Ce tête-à-tête, organisé dans un État américain proche géographiquement de la Russie, se tiendra sans la participation de l’Ukraine ni d’alliés européens, bien que ces derniers aient réaffirmé leur soutien à l’intégrité territoriale du pays. Emmanuel Macron a insisté sur le fait que « l’avenir de l’Ukraine ne peut se décider sans les Ukrainiens », tandis que Pedro Sanchez a appelé à « rester unis ». Londres, via son Premier ministre Keir Starmer et son ministre des Affaires étrangères David Lammy, a convoqué une réunion cruciale des conseillers à la sécurité nationale européens et américain pour coordonner les positions.

Les déclarations de Donald Trump alimentent l’inquiétude de Kiev. Le président américain a évoqué un futur règlement « comprenant des échanges de territoires au bénéfice de chacun » sans fournir de détails, rappelant sa volonté affichée de « mettre fin au conflit » rapidement. Moscou, de son côté, maintient des exigences maximalistes : annexion officielle des quatre régions partiellement occupées (Donetsk, Lougansk, Zaporijjia, Kherson), reconnaissance de la Crimée comme russe, arrêt des livraisons d’armes occidentales et renoncement définitif à toute adhésion de l’Ukraine à l’OTAN.

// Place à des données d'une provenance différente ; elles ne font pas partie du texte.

theorem callTo (t : PAddr) : OnlyData (callTo t) := of_get.andThen fun _ => (push24 _).andThen fun _ => jump t

theorem branch (d : Byte) : OnlyData (modify (·.branch d)) := of_modify fun s => .pc s _

theorem branchBit (want : Bool) (x : BitLoc) (b : Fin 8) (d : Byte) : OnlyData (branchBit want x b d) :=
  (readBit x b).andThen fun _ => (branch d).of_ite (of_pure _)

theorem branchFlip (want : Bool) (x : BitLoc) (b : Fin 8) (d : Byte) : OnlyData (branchFlip want x b d) :=
  of_get.andThen fun s => (readBit x b).andThen fun _ =>
    ((guardedSet fun t => .storeBit t _ b _ (s.locateBit_inRegs x)).andThen fun _ => branch d).of_ite (of_pure _)

/-- One pass after another; the pass that overflows is the last (R480, R481). -/
theorem macLoop (saturate : Bool) (n : Nat) : OnlyData (macLoop saturate n) := by
  induction n with
  | zero => exact of_pure _
  | succ n ih =>
    have overflows {p : Prop} [Decidable p] (v : BitVec 32) : OnlyData (if p then do
        modify (·.setAxde v)
        return true
      else do
        let v ← draw
        modify (·.setAxde v)
        return true) :=
      of_ite ((of_modify fun t => .setAxde t _).andThen fun _ => of_pure _)
        (of_draw.andThen fun _ => (of_modify fun t => .setAxde t _).andThen fun _ => of_pure _)
    refine of_get.andThen fun _ => of_ite (of_refuse _) <| (readMem16 _).andThen fun _ =>
      (readMem16 _).andThen fun _ => of_ite (overflows _) ?_
    exact (of_modify fun t => .setAxde t _).andThen fun _ => (of_modify fun t => .setR8 t _ _).andThen fun _ =>
      (of_modify fun t => .setR8 t _ _).andThen fun _ => ih

theorem mac (saturate : Bool) (c : Byte) : OnlyData (mac saturate c) :=
  (macLoop saturate _).andThen fun _ => of_draw.andThen fun _ => of_modify fun s => .psw s _

theorem pushPairs (ps : List (Nat × RP)) (post : Byte) : OnlyData (pushPairs ps post) := by
  induction ps with
  | nil => exact of_pure _
  | cons p ps ih => exact of_ite (of_get.andThen fun _ => (push16 _).andThen fun _ => ih) ih

theorem popPairs (ps : List (Nat × RP)) (post : Byte) : OnlyData (popPairs ps post) := by
  induction ps with
  | nil => exact of_pure _
  | cons p ps ih =>
    exact of_ite (pop16.andThen fun _ => (of_modify fun s => .setRp s _ _).andThen fun _ => ih) ih

theorem pushuItem (s : State) (p : Nat × RP) : s.Updates (s.pushuItem p).2 := by
  unfold State.pushuItem
  split
  · exact .of_eq rfl (.draw s)
  · exact .refl s

theorem pushuPairs (ps : List (Nat × RP)) (post : Byte) : OnlyData (pushuPairs ps post) := by
  induction ps with
  | nil => exact of_pure _
  | cons p ps ih =>
    exact of_ite (getSet (fun s => pushuItem s p) fun _ => (writeMem16 _ _).andThen fun _ =>
      (of_modify fun t => .setRg t _ _).andThen fun _ => ih) ih

theorem popuPairs (ps : List (Nat × RP)) (post : Byte) (psw : Option Word) : OnlyData (popuPairs ps post psw) := by
  induction ps generalizing psw with
  | nil => exact of_pure _
  | cons p ps ih =>
    exact of_ite (of_get.andThen fun _ => (readMem16 _).andThen fun _ =>
      (of_modify fun t => .setRg t _ _).andThen fun _ =>
      of_ite (ih _) ((of_modify fun t => .setRp t _ _).andThen fun _ => ih _)) (ih _)

theorem pinCheck (o : Byte) : OnlyData (pinCheck o) :=
  getSet (fun s => .tell s _) fun _ => of_pure _

theorem tableLoop (n : Nat) (a : Long) : OnlyData (tableLoop n a) := by
  induction n generalizing a with
  | zero => exact of_pure _
  | succ n ih => exact (readMem16 a).andThen fun _ => (writeMem16 _ _).andThen fun _ => ih _

theorem endPass (block : Bool) (d : Dir) (stop : Psw → Bool) : OnlyData (endPass block d stop) :=
  of_modify fun s => .endPass s block d stop

theorem compareA : OnlyData compareA :=
  of_get.andThen fun _ => (readByte _).andThen fun _ => of_get.andThen fun _ => setArith _

theorem compareBlock : OnlyData compareBlock :=
  of_get.andThen fun _ => (readByte _).andThen fun _ => of_get.andThen fun _ => (readByte _).andThen fun _ =>
    setArith _

/-! ### The instructions with an action of their own: a next state comes by updates of the data -/

section Exec

variable {st t : State}

theorem execMovw {d s : Op16} (h : execMovw d s st = .next t) : st.Updates t :=
  updates h <| (loc16 d).bind fun _ hl => (loc16 s).andThen fun _ => (read16 _).andThen fun _ =>
    (write16 _ hl.loc16_inRegs).andThen fun _ => of_modify fun u => (State.Updates.after16 u d).trans (.after16 _ s)

theorem execMovg {d s : Op24} (h : execMovg d s st = .next t) : st.Updates t :=
  updates h <| (loc24 d).bind fun _ hl => (loc24 s).andThen fun _ => (read24 _).andThen fun _ =>
    (write24 _ hl.loc24_inRegs).andThen fun _ => of_modify fun u => (State.Updates.after24 u d).trans (.after24 _ s)

theorem execXch {d s : Op8} (h : execXch d s st = .next t) : st.Updates t := by
  refine updates h <| (both8 d s).bind fun x hx => ?_
  have hd := fun v => write8 v hx.both8_inRegs.1
  have hs := fun v => write8 v hx.both8_inRegs.2
  have after := of_modify fun u => State.Updates.after8 u s
  exact of_ite ((hs _).andThen fun _ => (hd _).andThen fun _ => after)
    ((hd _).andThen fun _ => (hs _).andThen fun _ => after)

theorem execXchw {d s : Op16} (h : execXchw d s st = .next t) : st.Updates t := by
  refine updates h <| (both16 d s).bind fun x hx => ?_
  have hd := fun v => write16 v hx.both16_inRegs.1
  have hs := fun v => write16 v hx.both16_inRegs.2
  have after := of_modify fun u => State.Updates.after16 u s
  exact of_ite ((hs _).andThen fun _ => (hd _).andThen fun _ => after)
    ((hd _).andThen fun _ => (hs _).andThen fun _ => after)
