-- ==== Sys2Proof/Machine/Defaults.lean ====
section
/-! DEFINITION. The default configuration (00_scope R8 to R13, 30_encoding R68). -/

namespace Sys2Proof

/-- `TABLE`, default contents, address `16 * row + column`, row by row (30_encoding R68; the spec's decision D8,
log entry 6). -/
def defaultTable : Vector Nat 64 :=
  #v[0, 1, 1, 1, 1, 1, 1, 1, 1, 1, 1, 1, 1, 1, 1, 3,
     1, 2, 2, 2, 2, 2, 2, 2, 2, 2, 2, 2, 2, 2, 2, 0,
     2, 3, 3, 3, 3, 3, 3, 3, 3, 3, 3, 3, 3, 3, 3, 1,
     3, 0, 0, 0, 0, 0, 0, 0, 0, 0, 0, 0, 0, 0, 0, 2]

/-- The default parameters: `K = 1` (00_scope R8), `CW = 32` (R9), `SEED = 0xACE1` (R10), `MODE = STUTTER` (R12), the
default `TABLE` (R13). -/
def Config.default : Config :=
  { k := 1, cw := 32, seed := 0xACE1, mode := .stutter, table := defaultTable }

end Sys2Proof
end

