-- ==== Sys2Proof/Machine/Runs.lean ====
section
/-! DEFINITION. Operations one after another, in the one total order of 20_memory R49, and the reader's four reads with the
other agents' operations between them. -/

namespace Sys2Proof

open Machine

/-- The operations of a list one after another, in the one total order of 20_memory R49, up to the first stop. -/
def runOps : List Instr → State → Host.Outcome State Fault Refusal
  | [], s => .next s
  | i :: is, s =>
    match exec i s with
    | .next t => runOps is t
    | .fault f => .fault f
    | .refused r => .refused r

namespace Machine

/-- What follows an outcome that goes on; a stop stays as it is. -/
def andThen {α β : Type} (o : Host.Outcome α Fault Refusal) (k : α → Host.Outcome β Fault Refusal) :
    Host.Outcome β Fault Refusal :=
  match o with
  | .next a => k a
  | .fault f => .fault f
  | .refused r => .refused r

/-- The operations that fall between the four reads of a `SNAPSHOT`, any number of them in each of the three places
(20_memory R51, 43_counters_read R116). Where none are given the reads fall on consecutive edges: DESIGN CHOICE of the
model (log entry 25), since the spec fixes no spacing. -/
structure Gaps where
  afterRead0 : List Instr := []
  afterRead1 : List Instr := []
  afterRead2 : List Instr := []
deriving DecidableEq, Repr

/-- `SNAPSHOT`: the four reads in ascending order (43_counters_read R116; the order is the spec's decision D22), with what
falls between them. -/
def snapshotOps (g : Gaps) : List Instr :=
  .read 0#2 :: g.afterRead0 ++ .read 1#2 :: g.afterRead1 ++ .read 2#2 :: g.afterRead2 ++ [.read 3#2]

end Machine

end Sys2Proof
end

Pour Kiev, ces conditions sont inacceptables. Zelensky exige le retrait complet des forces russes, la poursuite des livraisons d’armes occidentales et des garanties de sécurité, notamment via un déploiement militaire européen. Ces positions opposées laissent peu d’espoir à une solution rapide.

Sur le terrain, la guerre reste intense. L’armée russe, mieux équipée et plus nombreuse, continue de progresser dans l’est. Samedi, Moscou a revendiqué la prise de la localité d’Iablonivka, dans le Donbass, et menace désormais plusieurs bastions ukrainiens stratégiques comme Koupiansk, Kostiantynivka et Pokrovsk. Les bombardements ont tué au moins six civils en 24 heures dans les régions de Donetsk et Kherson, et poussé Kiev à ordonner de nouvelles évacuations forcées de familles avec enfants dans une vingtaine de localités.

Plus de trois ans après le début de l’invasion russe, les positions restent irréconciliables : Moscou veut entériner ses conquêtes territoriales, Kiev refuse tout compromis sur son intégrité. Le sommet de l’Alaska, bien que présenté comme une tentative de paix, risque donc de cristalliser davantage les tensions, surtout si les décisions sont prises sans la participation directe de l’Ukraine et de ses alliés européens.